Kiady Razanamahenina

Lyonso
- Position: Point guard
- League: Nationale Masculin 1

Personal information
- Born: 15 December 1996 (age 28) Longjumeau, France
- Nationality: Malagasy
- Listed height: 1.84 m (6 ft 0 in)
- Listed weight: 77 kg (170 lb)

Career information
- NBA draft: 2018: undrafted
- Playing career: 2014–present

Career history
- 2014–2015: Mulhouse
- 2015–2017: BC Porte
- 2017–2018: Troys
- 2018–2019: Cergy Pontoise
- 2019–2020: Sorgues BC
- 2020–2021: GET Vosges
- 2021: GNBC
- 2021–2022: JSA Bordeaux
- 2022: Stade Rochelais
- 2023: BC Boncourt
- 2023-present: Lyonso

= Kiady Razanamahenina =

Malagasy basketball player (born 1996)

Kiady Mijoro Razanamahenina (born 15 December 1996) is a Malagasy basketball player who plays for Lyonso.

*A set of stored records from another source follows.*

/-- A row with `f` or `fr` in the A column writes its flags to the register that ALTD selects. -/
theorem runIn_writesFlags_of_altdCol {i : Instr} (c : Ctx) (s : State) (h : altdCol i = .f ∨ altdCol i = .fr) :
    WritesFlags c.alt (flagCells i) s (runIn i c s) := by
  cases i
  case bitMhl b => exact (s.bitMem_writesFlags c b _).advancePriv
  case bitMix b d | bitMiy b d => exact (s.bitMem_writesFlags c b _).advance
  case incMhl | incMix | incMiy => exact (s.incMem_writesFlags c _).advance
  case decMhl | decMix | decMiy => exact (s.decMem_writesFlags c _).advance
  case rlMhl | rlMix | rlMiy | rlcMhl | rlcMix | rlcMiy | rrMhl | rrMix | rrMiy | rrcMhl | rrcMix | rrcMiy | slaMhl
    | slaMix | slaMiy | sraMhl | sraMix | sraMiy | srlMhl | srlMix | srlMiy =>
    exact (s.shiftMem_writesFlags c _ _).advance
  case adcMhl | adcMix | adcMiy | addMhl | addMix | addMiy | andMhl | andMix | andMiy | cpMhl | cpMix | cpMiy | orMhl
    | orMix | orMiy | sbcMhl | sbcMix | sbcMiy | subMhl | subMix | subMiy | xorMhl | xorMix | xorMiy =>
    exact (s.aluMem_writesFlags c _ _).advance
  case adcN | adcR | addN | addR | andN | andR | cpN | cpR | orN | orR | sbcN | sbcR | subN | subR | xorN | xorR =>
    exact (s.alu_writesFlags c _ _).advance
  case ldAEIR | ldAIIR | addSPd | adcHLss | addHLss | addIXxx | addIYyy | andHLDE | andIXDE | andIYDE | boolHL | boolIX
    | boolIY | orHLDE | orIXDE | orIYDE | rlDE | rrDE | rrHL | rrIX | rrIY | sbcHLss | bitR | decR | incR | neg | rla
    | rlca | rra | rrca | rlR | rlcR | rrR | rrcR | slaR | sraR | srlR | ccf | scf =>
    exact (KeepsF.writesFlags_setFlags ⟨by simp, by simp⟩ (by simp [flagCells])).advance
  all_goals simp [altdCol] at h

/-- A block move writes its flag to F whatever the prefixes are. -/
theorem runIn_writesFlags_of_isBlockMove {i : Instr} (c : Ctx) (s : State) (h : isBlockMove i = true) :
    WritesFlags false (flagCells i) s (runIn i c s) := by
  cases i
  case ldi | ldd => exact (s.moveStep_writesFlags c _).advance
  case ldir | lddr => exact (s.moveStep_writesFlags c _).repeatOrAdvance
  all_goals exact Bool.noConfusion h

/-- A row writes no flag, or has a letter for its flags in the A column, or is a block move. -/
theorem flagCells_cases (i : Instr) :
    flagCells i = ⟨.keep, .keep, .keep, .keep⟩ ∨ (altdCol i = .f ∨ altdCol i = .fr) ∨
      isBlockMove i = true ∧ altdCol i = .empty := by
  cases i <;> simp [flagCells, altdCol, isBlockMove]

/-- Settles O10: a row leaves F and F', or writes them through `setFlags`, in the register that ALTD selects when the A
column has `f` or `fr`, and in F for a block move. -/
theorem flagsChangeOnlyAsTheTableSays : Obligations.FlagsChangeOnlyAsTheTableSays := by
  intro p i s t hb hm ht
  rw [exec_wrap] at ht
  injection ht with ht
  subst ht
  refine WritesFlags.kept ?_
  rcases flagCells_cases i with hk | ha | ⟨hbm, ha⟩
  · exact (runIn_keepsF p.ctx s hb hm hk).writesFlags
  · have halt : (p.hasAlt && (decide (altdCol i = .f) || decide (altdCol i = .fr))) = p.hasAlt := by
      simpa using fun _ => ha
    rw [halt]
    exact runIn_writesFlags_of_altdCol p.ctx s ha
  · simpa [ha] using runIn_writesFlags_of_isBlockMove p.ctx s hbm

end Sys2Proof.Machine
end

section
/-!
PROOFS. When a row reaches an I/O space (spec/00_scope.md R7, 20_memory.md R48, 30_encoding.md R66). A row with an empty I
column accesses none (`NoIoAccess`); a row with a letter has its operand in the space IOI or IOE selects (`AccessesVia`).
-/
namespace Sys2Proof.Machine

/-! ## The operand that IOI and IOE move -/

/-- From `s` to `t` nothing is read from or written to an I/O space. -/
def NoIoAccess (s t : State) : Prop := t.ioWrites = s.ioWrites ∧ t.ioReads = s.ioReads

/-- From `s` to `t` the operand is accessed in the space `io`: without one no I/O byte is read, what is written to an I/O
space is written there, and with one memory keeps its value. -/
structure AccessesVia (io : Option IoSpace) (s t : State) : Prop where
  /-- Without IOI and IOE no I/O byte is read. -/
  reads : io = none → t.ioReads = s.ioReads
  /-- What is written goes after the earlier events and to the selected space. -/
  writes : ∃ ws, t.ioWrites = s.ioWrites ++ ws ∧ ∀ w ∈ ws, io = some w.space
  /-- With IOI or IOE memory keeps its value. -/
  mem : io ≠ none → t.mem = s.mem

section
variable {io : Option IoSpace} {s t u : State}

/-- A change of other fields accesses nothing. -/
theorem AccessesVia.of_eq (hr : t.ioReads = s.ioReads) (hw : t.ioWrites = s.ioWrites) (hm : t.mem = s.mem) :
    AccessesVia io s t :=
  ⟨fun _ => hr, ⟨[], by simp [hw]⟩, fun _ => hm⟩

theorem AccessesVia.trans (h : AccessesVia io s t) (h' : AccessesVia io t u) : AccessesVia io s u := by
  obtain ⟨ws, hws, hspace⟩ := h.writes
  obtain ⟨ws', hws', hspace'⟩ := h'.writes
  refine ⟨fun hio => (h'.reads hio).trans (h.reads hio), ⟨ws ++ ws', ?_, ?_⟩,
    fun hio => (h'.mem hio).trans (h.mem hio)⟩
  · rw [hws', hws, List.append_assoc]
  · intro w hw
    exact (List.mem_append.mp hw).elim (hspace w) (hspace' w)

/-- Without IOI and IOE there is no event. -/
theorem AccessesVia.noIoAccess (h : AccessesVia none s t) : NoIoAccess s t := by
  obtain ⟨ws, hws, hspace⟩ := h.writes
  have hnil : ws = [] := List.eq_nil_iff_forall_not_mem.mpr fun w hw => nomatch hspace w hw
  exact ⟨by rw [hws, hnil, List.append_nil], h.reads rfl⟩

theorem AccessesVia.advance {c : Ctx} {n : Nat} (h : AccessesVia io s t) : AccessesVia io s (t.advance c n) :=
  h.trans (.of_eq rfl rfl rfl)

theorem AccessesVia.advancePriv {c : Ctx} {n : Nat} (h : AccessesVia io s t) :
    AccessesVia io s (t.advancePriv c n) :=
  h.trans (.of_eq rfl rfl rfl)

theorem AccessesVia.repeatOrAdvance {c : Ctx} {n : Nat} (h : AccessesVia io s t) :
    AccessesVia io s (t.repeatOrAdvance c n) :=
  h.trans (.of_eq (by simp) (by simp) (by simp))

end

/-! ## The shared operations on such an operand -/

namespace State
variable (s : State) (c : Ctx)

theorem afterRead_accesses (n : Nat) : AccessesVia c.io s (s.afterRead c n) :=
  ⟨fun h => by simp [h], ⟨[], by simp⟩, fun _ => by simp⟩

theorem wrD8_accesses (a : Word) (v : Byte) : AccessesVia c.io s (s.wrD8 c a v) := by
  rcases s.wrD8_cases c a v with ⟨hio, e⟩ | ⟨sp, hio, e⟩ <;> rw [e]
  · exact ⟨fun _ => rfl, ⟨[], by simp⟩, fun h => absurd hio h⟩
  · exact ⟨fun _ => rfl, ⟨[_], rfl, by simp [hio]⟩, fun _ => rfl⟩

theorem wrD16_accesses (a v : Word) : AccessesVia c.io s (s.wrD16 c a v) :=
  (wrD8_accesses s c a _).trans (wrD8_accesses _ c _ _)

theorem loadR8_accesses (r : R8) (a : Word) : AccessesVia c.io s (s.loadR8 c r a) :=
  (afterRead_accesses s c 1).trans (.of_eq rfl rfl rfl)

theorem loadSS_accesses (dd : SS) (a : Word) : AccessesVia c.io s (s.loadSS c dd a) :=
  (afterRead_accesses s c 2).trans (.of_eq (by simp [loadSS]) (by simp) (by simp))

theorem loadIX_accesses (a : Word) : AccessesVia c.io s (s.loadIX c a) :=
  (afterRead_accesses s c 2).trans (.of_eq rfl rfl rfl)

theorem loadIY_accesses (a : Word) : AccessesVia c.io s (s.loadIY c a) :=
  (afterRead_accesses s c 2).trans (.of_eq rfl rfl rfl)
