-- ==== Sys2Proof/Config.lean ====
section
/-! DEFINITION. What is fixed for this hardware (`00_scope.md` R4) and the one free value of the model. -/

namespace Sys2Proof.Config

/-- `MEM_SIZE`: addresses 0x000 to 0xFFF (R4, `20_memory.md` R40). -/
def memSize : Nat := 4096

/-- `GLYPH_BASE` (R4). -/
def glyphBase : Nat := 0x050

/-- `GLYPH_LAST` (R4). -/
def glyphLast : Nat := 0x09F

/-- `GLYPH_STRIDE` (R4). -/
def glyphStride : Nat := 5

/-- `GLYPH_COUNT` (R4). -/
def glyphCount : Nat := 16

/-- `PROG_BASE` (R4). -/
def progBase : Nat := 0x200

/-- `STACK_DEPTH` (R4). -/
def stackDepth : Nat := 16

/-- `FB_W` (R4). -/
def fbWidth : Nat := 64

/-- `FB_H` (R4). -/
def fbHeight : Nat := 32

/-- `NKEYS` (R4). -/
def numKeys : Nat := 16

/-- `DRAW_X_MOD` (R4). -/
def drawXMod : Nat := 64

/-- `DRAW_Y_MOD`: the document's literal 64 although the grid has 32 rows (R4; `90_conflicts.md` C1,
decision D7; log 7). -/
def drawYMod : Nat := 64

/-- Glyphs 0 to 7 of the table of `20_memory.md` R56. PRESUMED: the spec took the bytes from general
knowledge (K2; log 4). -/
def glyphsLow : List Byte :=
  [0xF0, 0x90, 0x90, 0x90, 0xF0,  0x20, 0x60, 0x20, 0x20, 0x70,
   0xF0, 0x10, 0xF0, 0x80, 0xF0,  0xF0, 0x10, 0xF0, 0x10, 0xF0,
   0x90, 0x90, 0xF0, 0x10, 0x10,  0xF0, 0x80, 0xF0, 0x10, 0xF0,
   0xF0, 0x80, 0xF0, 0x90, 0xF0,  0xF0, 0x10, 0x20, 0x40, 0x40]

/-- Glyphs 8 to F of the table of `20_memory.md` R56. PRESUMED, as `glyphsLow`. -/
def glyphsHigh : List Byte :=
  [0xF0, 0x90, 0xF0, 0x90, 0xF0,  0xF0, 0x90, 0xF0, 0x10, 0xF0,
   0xF0, 0x90, 0xF0, 0x90, 0x90,  0xE0, 0x90, 0xE0, 0x90, 0xE0,
   0xF0, 0x80, 0x80, 0x80, 0xF0,  0xE0, 0x90, 0x90, 0x90, 0xE0,
   0xF0, 0x80, 0xF0, 0x80, 0xF0,  0xF0, 0x80, 0xF0, 0x80, 0x80]

/-- `GLYPHS`, the 80 bytes that reset places at `glyphBase` (`20_memory.md` R56). -/
def glyphs : List Byte := glyphsLow ++ glyphsHigh

/-- The host's random bytes (`50_interfaces.md` R155): the byte the `n`-th executed `RND` receives. A
free value: no body, no law (decision D16; log 1). -/
opaque randByte : Nat → Byte

end Sys2Proof.Config
end

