-- ==== Sys2Proof/WellFormed.lean ====
section
/-! DEFINITION. Well-formedness. An instruction needs no check: `30_encoding.md` R63 makes every value of every field
legal (`X = 15` and `X = Y` included) and the operand types of `Instr` hold exactly those values. What the spec does
restrict is the program image (`70_reset_and_hazards.md` R187). -/

namespace Sys2Proof

/-- How many bytes fit between `PROG_BASE` and the top of memory: 3584 (`50_interfaces.md` R151). -/
def imageLimit : Nat := Config.memSize - Config.progBase

/-- A program image is well formed when it fits (R151, R187: "at most 3584 bytes"). -/
def imageWellFormed (bytes : List Byte) : Bool := bytes.length ≤ imageLimit

/-- Every instruction is well formed (R63). -/
def Instr.wellFormed (_ : Instr) : Bool := true

end Sys2Proof
end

Standing at , he plays as point guard. Razanamahenina also plays for the Madagascar national team.

==Professional career==
Born in Longjumeau, France, Razanamahenina played youth basketball with Union Paray Athis Basket. The beginning of his professional career, he played for several teams in the French lower leagues.

In the 2020–21 season, he played with GET Vosges in the Nationale Masculine 1, the French third tier league.

In 2021, Razanamahenina was signed by GNBC to play for the team in the inaugural season of the Basketball Africa League (BAL) in May.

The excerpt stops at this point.